**Work to be completed:**
In the records that follow, find each line with the word "lean" and copy it.

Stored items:
···
-- ==== Sys2Proof/Laws/KeepLoomRun.lean ====
section
/-! SUPPORT. Every operation of Machine/LoomRun.lean on the state keeps what `Keeps` names. -/

namespace Sys2Proof.Machine

theorem State.modDraft_keeps {still : Bool} {base : State} {s : State} (h : Nat) (f : Draft → Draft) (hk : Keeps still base s) :
    Keeps still base (State.modDraft s h f) := by
  unfold State.modDraft
  try dsimp only
  repeat' first
    | with_reducible assumption | intro _ | with_reducible apply Keeps.modLoom

theorem State.readyStop_keeps {still : Bool} {base : State} {s : State} (h : Nat) (hk : Keeps still base s) :
    Keeps still base (State.readyStop s h) := by
  unfold State.readyStop
  try dsimp only
  repeat' first
    | with_reducible assumption | intro _ | with_reducible apply State.markReady_keeps | with_reducible apply Keeps.foldl
    | with_reducible apply Keeps.foldl_fst | split

theorem State.cancelStart_keeps {still : Bool} {base : State} {s : State} (h : Nat) (hk : Keeps still base s) :
    Keeps still base (State.cancelStart s h) := by
  unfold State.cancelStart
  try dsimp only
  repeat' first
    | with_reducible assumption | intro _ | with_reducible apply State.markReady_keeps
    | with_reducible apply State.modDraft_keeps | with_reducible apply Keeps.ite | split

theorem State.haltDraft_keeps {still : Bool} {base : State} {s : State} (h : Nat) (cause : HaltCause)
    (hk : Keeps still base s) :
    Keeps still base (State.haltDraft s h cause) := by
  unfold State.haltDraft
  try dsimp only
  repeat' first
    | with_reducible assumption | intro _ | with_reducible apply State.modDraft_keeps
    | with_reducible apply State.readyStop_keeps

theorem State.overrunNow_keeps {still : Bool} {base : State} {s : State} (cause : Nat) (hk : Keeps still base s) :
    Keeps still base (State.overrunNow s cause) := by
  unfold State.overrunNow
  try dsimp only
  repeat' first
    | with_reducible assumption | intro _ | with_reducible apply Keeps.modLoom | with_reducible apply Keeps.ite | split

theorem State.rebase_keeps {still : Bool} {base : State} {s : State} (l : Loc) (hk : Keeps still base s) :
    Keeps still base (State.rebase s l) := by
  unfold State.rebase
  try dsimp only
  repeat' first
    | with_reducible assumption | intro _ | with_reducible apply State.advance_keeps | with_reducible apply Keeps.modReq
    | with_reducible apply Keeps.ite | with_reducible apply Keeps.foldl | with_reducible apply Keeps.foldl_fst | split

theorem State.dropUnit_keeps {still : Bool} {base : State} {s : State} (l : Loc) (hk : Keeps still base s) :
    Keeps still base (State.dropUnit s l) := by
  unfold State.dropUnit
  try dsimp only
  repeat' first
    | with_reducible assumption | intro _ | with_reducible apply Keeps.modRas

theorem State.loomWrite_keeps {base : State} {s : State} (a : LoomAcc) (hk : Keeps false base s) :
    Keeps false base (State.loomWrite s a) := by
  unfold State.loomWrite
  try dsimp only
  repeat' first
    | with_reducible assumption | intro _ | with_reducible apply State.modPage_keeps
    | with_reducible apply State.commitItem_keeps | with_reducible apply State.touch_keeps
    | with_reducible apply State.endFill_keeps | with_reducible apply State.becomeVisible_keeps
    | with_reducible apply State.rebase_keeps | with_reducible apply State.dropUnit_keeps | with_reducible apply Keeps.modExt
    | with_reducible apply Keeps.modLoom | with_reducible apply Keeps.modTier | with_reducible apply Keeps.ite
    | with_reducible apply Keeps.foldl | with_reducible apply Keeps.foldl_fst | split

theorem State.loomRead_keeps {still : Bool} {base : State} {s : State} (a : LoomAcc) (hk : Keeps still base s) :
    Keeps still base (State.loomRead s a) := by
  unfold State.loomRead
  try dsimp only
  repeat' first
    | with_reducible assumption | intro _ | with_reducible apply State.deliver_keeps | with_reducible apply State.touch_keeps
    | with_reducible apply State.malformedAt_keeps | with_reducible apply State.overrunNow_keeps
    | with_reducible apply Keeps.modLoom | with_reducible apply Keeps.ite | with_reducible apply Keeps.foldl
    | with_reducible apply Keeps.foldl_fst | split

theorem State.loomPosition_keeps {base : State} {s : State} (sec : Nat) (pos : Nat) (hk : Keeps false base s) :
    Keeps false base (State.loomPosition s sec pos) := by
  unfold State.loomPosition
  try dsimp only
  repeat' first
    | with_reducible assumption | intro _ | with_reducible apply State.loomWrite_keeps | with_reducible apply Keeps.modLoom
    | with_reducible apply Keeps.ite | with_reducible apply Keeps.foldl | with_reducible apply Keeps.foldl_fst | split

theorem State.loomFlush_keeps {base : State} {s : State} (hk : Keeps false base s) :
    Keeps false base (State.loomFlush s) := by
  unfold State.loomFlush
  try dsimp only
  repeat' first
    | with_reducible assumption | intro _ | with_reducible apply State.loomRead_keeps
    | with_reducible apply State.loomPosition_keeps | with_reducible apply Keeps.modLoom | with_reducible apply Keeps.foldl
    | with_reducible apply Keeps.foldl_fst

theorem State.sealPush_keeps {still : Bool} {base : State} {s : State} (x : LoomPush) (hk : Keeps still base s) :
    Keeps still base (State.sealPush s x).1 := by
  unfold State.sealPush
  try dsimp only
  repeat' first
    | with_reducible assumption | intro _ | with_reducible apply Keeps.modPort | with_reducible apply Keeps.ite | split
    | with_reducible apply Keeps.ite_fst

theorem State.pushesDepart_keeps {still : Bool} {base : State} {s : State} (hk : Keeps still base s) :
    Keeps still base (State.pushesDepart s) := by
  unfold State.pushesDepart
  try dsimp only
  repeat' first
    | with_reducible assumption | intro _ | with_reducible apply State.overrunNow_keeps
    | with_reducible apply State.sealPush_keeps | with_reducible apply Keeps.modLoom | with_reducible apply Keeps.ite
    | with_reducible apply Keeps.foldl | with_reducible apply Keeps.foldl_fst | split

theorem IssueAcc.sin_keeps {still : Bool} {base : State} (d : Draft) (b : Nat) (gated : Bool) {i : IssueAcc} (c : StreamCmd)
    (hk : Keeps still base i.s) :
    Keeps still base (IssueAcc.sin d b gated i c).s := by
  unfold IssueAcc.sin
  try dsimp only
  repeat' first
    | with_reducible assumption | intro _ | with_reducible apply Keeps.ite

theorem IssueAcc.sout_keeps {still : Bool} {base : State} (d : Draft) (b : Nat) (bobbin : Mem) (gated : Bool) (poison : Bool)
    {i : IssueAcc} (c : StreamCmd) (hk : Keeps still base i.s) :
    Keeps still base (IssueAcc.sout d b bobbin gated poison i c).s := by
  unfold IssueAcc.sout
  try dsimp only
  repeat' first
    | with_reducible assumption | intro _ | with_reducible apply Keeps.ite

theorem IssueAcc.push_keeps {still : Bool} {base : State} (d : Draft) (bobbin : Mem) (gated : Bool) {i : IssueAcc}
    (c : PushCmd) (hk : Keeps still base i.s) :
    Keeps still base (IssueAcc.push d bobbin gated i c).s := by
  unfold IssueAcc.push
  try dsimp only
  repeat' first
    | with_reducible assumption | intro _ | with_reducible apply Keeps.ite

theorem IssueAcc.bay_keeps {still : Bool} {base : State} (d : Draft) (h : Nat) (seed : W64) (n : W64) {i : IssueAcc} (b : Nat)
    (hk : Keeps still base i.s) : Keeps still base (IssueAcc.bay d h seed n i b).s := by
  unfold IssueAcc.bay
  dsimp only
  have hin := fun (l : List StreamCmd) g (a : IssueAcc) (ha : Keeps still base a.s) =>
    Keeps.foldlOn IssueAcc.s (f := IssueAcc.sin d b g) (fun a x ha => IssueAcc.sin_keeps d b g x ha) l ha
  have hout := fun (l : List StreamCmd) m g p (a : IssueAcc) (ha : Keeps still base a.s) =>
    Keeps.foldlOn IssueAcc.s (f := IssueAcc.sout d b m g p) (fun a x ha => IssueAcc.sout_keeps d b m g p x ha) l ha
  split
  · exact IssueAcc.push_keeps _ _ _ _ (hout _ _ _ _ _ (hin _ _ _
      (State.modDraft_keeps _ _ (((hk.setFreeCount _).modRas _).modLoom _))))
  · exact hout _ _ _ _ _ (hin _ _ _ (State.modDraft_keeps _ _ (((hk.setFreeCount _).modRas _).modLoom _)))

theorem IssueAcc.replay_keeps {still : Bool} {base : State} (d : Draft) (n : W64) {i : IssueAcc} (b : Nat)
    (hk : Keeps still base i.s) :
    Keeps still base (IssueAcc.replay d n i b).s := by
  unfold IssueAcc.replay
  exact Keeps.foldlOn IssueAcc.s (fun a x ha => IssueAcc.sout_keeps d b _ _ _ x ha) _
    (Keeps.foldlOn IssueAcc.s (fun a x ha => IssueAcc.sin_keeps d b _ x ha) _ hk)

theorem State.issueWord_keeps {still : Bool} {base : State} {s : State} (h : Nat) (d : Draft) (hk : Keeps still base s) :
    Keeps still base (State.issueWord s h d) := by
  unfold State.issueWord
  dsimp only
  have hf := fun seed (a : IssueAcc) (ha : Keeps still base a.s) => Keeps.foldlOn IssueAcc.s
    (f := IssueAcc.bay d h seed s.time.beat) (fun a x ha => IssueAcc.bay_keeps d h seed s.time.beat x ha) d.bayList ha
  have h1 := fun seed => hf seed { s := s, taken := d.pos.taken, progress := d.pos.progress } hk
  apply Keeps.modLoom
  apply State.modDraft_keeps
  repeat' first
    | with_reducible exact h1 _
    | with_reducible apply State.overrunNow_keeps
    | with_reducible apply Keeps.ite

theorem State.replayWord_keeps {still : Bool} {base : State} {s : State} (h : Nat) (d : Draft) (hk : Keeps still base s) :
    Keeps still base (State.replayWord s h d) := by
  unfold State.replayWord
  try dsimp only
  repeat' first
    | with_reducible assumption | intro _ | with_reducible apply State.advance_keeps
    | with_reducible apply State.modDraft_keeps | with_reducible apply IssueAcc.replay_keeps
    | with_reducible apply Keeps.modLoom | with_reducible apply Keeps.foldl | with_reducible apply Keeps.foldl_fst

theorem State.engineResetNow_keeps {still : Bool} {base : State} {s : State} (hk : Keeps still base s) :
    Keeps still base (State.engineResetNow s) := by
  unfold State.engineResetNow
  try dsimp only
  repeat' first
    | with_reducible assumption | intro _ | with_reducible apply State.modDraft_keeps
    | with_reducible apply State.cancelStart_keeps | with_reducible apply State.haltDraft_keeps
    | with_reducible apply State.overrunNow_keeps | with_reducible apply Keeps.modLoom | with_reducible apply Keeps.ite
    | with_reducible apply Keeps.foldl | with_reducible apply Keeps.foldl_fst | split

theorem State.braceLoom_keeps {still : Bool} {base : State} {s : State} (hk : Keeps still base s) :
    Keeps still base (State.braceLoom s) := by
  unfold State.braceLoom
  try dsimp only
  repeat' first
    | with_reducible assumption | intro _ | with_reducible apply State.modDraft_keeps
    | with_reducible apply State.haltDraft_keeps | with_reducible apply State.overrunNow_keeps
    | with_reducible apply Keeps.modLoom | with_reducible apply Keeps.ite | with_reducible apply Keeps.foldl
    | with_reducible apply Keeps.foldl_fst

theorem State.loomStart_keeps {still : Bool} {base : State} {s : State} (hk : Keeps still base s) :
    Keeps still base (State.loomStart s) := by
  unfold State.loomStart
  try dsimp only
  repeat' first
    | with_reducible assumption | intro _ | with_reducible apply State.pushesDepart_keeps
    | with_reducible apply State.issueWord_keeps | with_reducible apply State.replayWord_keeps
    | with_reducible apply State.engineResetNow_keeps | with_reducible apply State.braceLoom_keeps
    | with_reducible apply Keeps.modLoom | with_reducible apply Keeps.ite | split

theorem State.loomEnd_keeps {base : State} {s : State} (hk : Keeps false base s) :
    Keeps false base (State.loomEnd s) := by
  unfold State.loomEnd
  try dsimp only
  repeat' first
    | with_reducible assumption | intro _ | with_reducible apply State.modDraft_keeps
    | with_reducible apply State.readyStop_keeps | with_reducible apply State.loomFlush_keeps
    | with_reducible apply Keeps.modLoom | with_reducible apply Keeps.ite | split

theorem State.endRecovery_keeps {still : Bool} {base : State} {s : State} (h : Nat) (hk : Keeps still base s) :
    Keeps still base (State.endRecovery s h) := by
  unfold State.endRecovery
  try dsimp only
  repeat' first
    | with_reducible assumption | intro _ | with_reducible apply State.sendEvts_keeps
    | with_reducible apply State.haltDraft_keeps | with_reducible apply Keeps.ite | split

theorem State.loomBeatEnds_keeps {still : Bool} {base : State} {s : State} (hk : Keeps still base s) :
    Keeps still base (State.loomBeatEnds s) := by
  unfold State.loomBeatEnds
  try dsimp only
  repeat' first
    | with_reducible assumption | intro _ | with_reducible apply State.haltDraft_keeps
    | with_reducible apply State.endRecovery_keeps | with_reducible apply Keeps.modLoom | with_reducible apply Keeps.ite
    | with_reducible apply Keeps.foldl | with_reducible apply Keeps.foldl_fst | split

theorem State.startDraft_keeps {still : Bool} {base : State} {s : State} (h : Nat) (n : W64) (hk : Keeps still base s) :
    Keeps still base (State.startDraft s h n) := by
  unfold State.startDraft
  try dsimp only
  repeat' first
    | with_reducible assumption | intro _ | with_reducible apply State.markReady_keeps
    | with_reducible apply State.modDraft_keeps | with_reducible apply Keeps.ite | split

theorem State.loomBeat_keeps {still : Bool} {base : State} {s : State} (hk : Keeps still base s) :
    Keeps still base (State.loomBeat s) := by
  unfold State.loomBeat
  try dsimp only
  repeat' first
    | with_reducible assumption | intro _ | with_reducible apply State.modDraft_keeps
    | with_reducible apply State.loomBeatEnds_keeps | with_reducible apply State.startDraft_keeps
    | with_reducible apply Keeps.modLoom | with_reducible apply Keeps.ite | with_reducible apply Keeps.foldl
    | with_reducible apply Keeps.foldl_fst | split

end Sys2Proof.Machine
end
···
**Finished task:**
-- ==== Sys2Proof/Laws/KeepLoomRun.lean ====
/-! SUPPORT. Every operation of Machine/LoomRun.lean on the state keeps what `Keeps` names. -/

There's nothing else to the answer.